[Debate] Osama bin Laden is dead and General Motors is alive - Obama courts 'angry white men'
Riaz K Tayob
riaz.tayob at gmail.com
Sat Apr 28 08:06:41 BST 2012
Obama courts the 'angry white men'
By Richard McGregor in Washington
If you talk to Barack Obama's top advisers about US voters six months
out from the November election, they will tell you that the president
leads Mitt Romney with women, minorities and young people, and is way
ahead on vision for the country.
In which case, some might conclude, the election is in the bag. After
all, women turn out to vote more than men in the US. And Hispanics, the
fastest-growing minority, favour the president by a margin of at least
two to one.
In the next breath, however, the advisers admit the election will be
perilously close for their boss, with Mr Romney, the presumptive
Republican nominee, guaranteed a base vote of at least 47 to 48 per cent.
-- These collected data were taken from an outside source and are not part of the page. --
theorem witness_ExactlyTheInvalidWordsAreRefused :
    ∃ s : State, s.inbox = .word 0x000000000000000000#72 :: [.word 0x03FFFFFFFFFFFFFFFF#72] := ⟨{ State.reset with
      inbox := [.word 0x000000000000000000#72, .word 0x03FFFFFFFFFFFFFFFF#72] }, rfl⟩

/-- The edges of R98's three clauses: KIND 0 and 4, one bit of HI, one bit of DATA, and their valid neighbours. -/
theorem witness_ExactlyTheInvalidWordsAreRefused_edges :
    (decode 0x000000000000000000#72).toOption = none ∧ (decode 0x040000000000000000#72).toOption = none ∧
    (decode 0x020000100000000000#72).toOption = none ∧ (decode 0x030000100000000000#72).toOption = none ∧
    (decode 0x030000000000000001#72).toOption = none ∧
    (decode 0x020000000000000000#72).toOption = some (.ctrlNone false) ∧
    (decode 0x030000000000000000#72).toOption = some (.read 0#12) := by decide

theorem witness_StepPerformsThePresentedTransaction :
    ∃ (s : State) (t : TWord) (i : Instr), s.inbox = .word t :: [] ∧ decode t = .ok i :=
  ⟨State.reset.withFetchWord 72 0x030000000000000000, 0x030000000000000000#72, .read 0#12, rfl, rfl⟩

theorem witness_ResetInputAndIdleSteps :
    (∃ s : State, s.inbox = .powerOn :: []) ∧ ∃ s : State, s.inbox = [] :=
  ⟨⟨{ State.reset with inbox := [.powerOn] }, rfl⟩, State.reset, rfl⟩

/-- The edges of the map's ranges: the last address of each and the one after it, and a misaligned address. -/
theorem witness_RegisterMapIsTheTables :
    regAt 0x000#12 = some .ctrl ∧ regAt 0x008#12 = some .stderr ∧ regAt 0x00C#12 = none ∧
    regAt 0x010#12 = some .sampleRate ∧ regAt 0x058#12 = some .uwPatHi ∧ regAt 0x05C#12 = none ∧
    regAt 0x080#12 = some .theta ∧ regAt 0x0A4#12 = some .wregHi ∧ regAt 0x0A8#12 = none ∧ regAt 0x3FC#12 = none ∧
    regAt 0x400#12 = some (.h 0) ∧ regAt 0x4FC#12 = some (.h 63) ∧ regAt 0x500#12 = none ∧ regAt 0x401#12 = none := by
  decide +kernel

theorem witness_ReadAnswersTheRegister :
    regAt 0x4FC#12 = some (.h 63) ∧ ¬ Mapped (0x500#12).toNat ∧ ¬ Mapped (0x001#12).toNat := by decide +kernel

theorem witness_WriteStoresOrRaises :
    (regAt 0x058#12 = some .uwPatHi ∧ Reg.uwPatHi.access = .rw) ∧ ¬ Mapped (0x05C#12).toNat ∧
    ReadOnly (0x004#12).toNat ∧ ReadOnly (0x0A4#12).toNat ∧ ¬ ReadOnly (0x0A8#12).toNat ∧
    ¬ ReadOnly (0x000#12).toNat ∧ Mapped (0x000#12).toNat := by decide +kernel

theorem witness_WrittenRegisterReadsBack : Reg.sampleRate.access = .rw ∧ (Reg.h 63).access = .rw := ⟨rfl, rfl⟩

theorem valid_cfgV : validate cfgV = 0#4 := by decide +kernel

theorem run_running : running.run = true := by decide +kernel

theorem run_atStrobe : atStrobe.run = true := by decide +kernel

theorem strobe_atStrobe : IsStrobe atStrobe := by decide +kernel

theorem between_running : ¬ IsStrobe running := by decide +kernel

theorem witness_DatapathIgnoresProgrammedConfiguration :
    ∃ t, exec (.sample 0x3F800000#32 0#32) running = .next t := ⟨_, execSample_running _ _ run_running⟩

theorem witness_FailedStartReportsTheCode :
    validate State.reset.cfg ≠ 0#4 ∧ validate { cfgV with h := cfgV.h.set 0 0x7F800000#32 } = 14#4 := by decide +kernel

theorem witness_SuccessfulStartLatchesAndInitialises : validate programmed.cfg = 0#4 := valid_cfgV

/-- Check 3 at the edges of its range: SPS = 2.0 passes, the number below fails, 65536.0 passes, the number above
fails. -/
theorem witness_ValidateGivesTheFirstFailingCheck :
    validate cfgV = 0#4 ∧ validate { cfgV with sampleRate := 0x3FFFFFFF#32 } = 3#4 ∧
    validate { cfgV with sampleRate := 0x47800000#32 } = 0#4 ∧ validate { cfgV with sampleRate := 0x47800001#32 } = 3#4 := by
  decide +kernel

theorem witness_TimingWindowIsOrdered :
    validate cfgV = 0#4 ∧ validate { cfgV with timLimit := 0x3F000000#32 } = 0#4 := by decide +kernel

theorem packerSound_reset : PackerSound State.reset := ⟨rfl, fun _ => rfl, fun h => by cases h⟩

theorem witness_StopWhileStoppedChangesNothing : PackerSound State.reset ∧ State.reset.run = false :=
  ⟨packerSound_reset, rfl⟩

theorem witness_StickyBitsStayUntilCleared :
    (∃ t, exec (.read 0x500#12) { State.reset with nfIn := true } = .next t ∧ ¬ ClearsSticky (.read 0x500#12) ∧
      sticky .nfIn { State.reset with nfIn := true } = true) ∧
    (∃ t, exec (.ctrlRsvd true) State.reset = .next t ∧ ClearsSticky (.ctrlRsvd true) ∧ sticky .badCmd t = true) :=
  ⟨⟨_, rfl, fun h => h, rfl⟩, _, rfl, rfl, rfl⟩

/-- Each of the five events is raised once: an infinite input, an overflowing filter, an overflowing timing
discriminant, the reserved command, an unmapped address. -/
theorem witness_EventsHaveTheirCauses :
    (running.nfIn = false ∧ (acceptSample ⟨0x7F800000#32, 0#32⟩ running).nfIn = true) ∧
    (running.nfMf = false ∧ (acceptSample ⟨0x7F7FFFFF#32, 0#32⟩
      { running with act := { running.act with regs := { cfgV with h := cfgV.h.set 0 0x40000000#32 } } }).nfMf = true) ∧
    (atStrobe.nfErr = false ∧ (acceptSample ⟨0x7F7FFFFF#32, 0#32⟩
      { atStrobe with dl := atStrobe.dl.set 1 ⟨0xFF7FFFFF#32, 0#32⟩ }).nfErr = true) ∧
    (running.badCmd = false ∧ (after (.ctrlRsvd false) running).badCmd = true) ∧
    (running.badAccess = false ∧ (after (.write 0x004#12 0#32) running).badAccess = true) := by decide +kernel

theorem witness_OnlyAcceptedSamplesEmit :
    ∃ t, exec (.sample 0#32 0#32) atStrobe = .next t ∧ t.events ≠ atStrobe.events :=
  ⟨_, execSample_running _ _ run_atStrobe, by decide +kernel⟩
The difference is the "angry white man" factor. More than ever since
Republicans began peeling them away from the Democrats as far back as
the 1970s, white men -- especially those without university degrees --
vote conservative.
Running election campaigns in the US and elsewhere is both an art and a
science. Much as automakers re-engineer their rivals' best performing
cars to see what makes them tick, campaign managers take apart the
electorate before each new poll and then put it back together in a way
that works for them.
After the 2010 mid-term congressional elections, Democrats who
re-engineered their dismal returns were confronted by the fact that
white working-class men had again voted in record numbers for Republicans.
The Republican party has spent decades targeting blue-collar whites on
emotional cultural issues. The "guns, God and gays" theme captured the
visceral distaste that socially conservative workers felt for the agenda
of the Woodstock generation.
But there are signs the US political landscape is changing.
In the 21st century, God still matters, with evangelical Christians
forming a crucial part of the Republican base. But guns have drifted
down the agenda, as Democrats have largely given up on tighter firearms
laws. So, too, to a significant degree, have issues of sexuality, with
gay marriage increasingly winning mainstream support.
Left-wing commentators such as Thomas Frank have argued that the genius
of the Republican strategy was that it persuaded workers to vote against
their economic interests -- in favour of a ruling plutocracy only
interested in lifting profits at the expense of wages and conditions.
The Obama campaign has targeted messages for every group in the election
-- social issues such as contraception for women and immigration for
Hispanics, for instance. But for the blue-collar Republican base, the
White House pitch has distinct echoes of Mr Frank's class-warfare thesis.
Republicans have long acknowledged that the decades-long squeeze on
middle-class incomes is a key issue with voters. They suffered a
backlash at the polls in 2006 and 2008, partly because they were
perceived to have done nothing about it.
Mr Obama now has ownership of the country's economic woes and the
sinking middle-class and, like Mr Frank, is more than willing to push
responsibility for the issue on to rapacious big business.
This strategy, based on the notion of "fairness", is working at the
margins for Mr Obama as the economy recovers. His support among
"non-college whites" -- as the pollsters call them -- returned to 2008
levels, when he won 40 per cent of their vote compared with John
McCain's 58, according to a recent ABC/Washington Post survey.
Anti-union campaigns in the key states of Ohio and Wisconsin by newly
elected Republican governors in the past 18 months have also helped Mr
Obama with blue-collar workers. But the best thing he has going for him
is the rise in manufacturing fortunes, which the administration has
tried to tie to the auto industry bailout.
Hence the Obama campaign's unofficial bumper sticker: "Osama bin Laden
is dead and General Motors is alive."
The Republicans call GM "government motors", branding the company as
another example of Obama's statist overreach. Their challenge is to
convince the company's workers -- who are also their voters -- that GM
wouldn't be dead as well if Washington hadn't stepped in.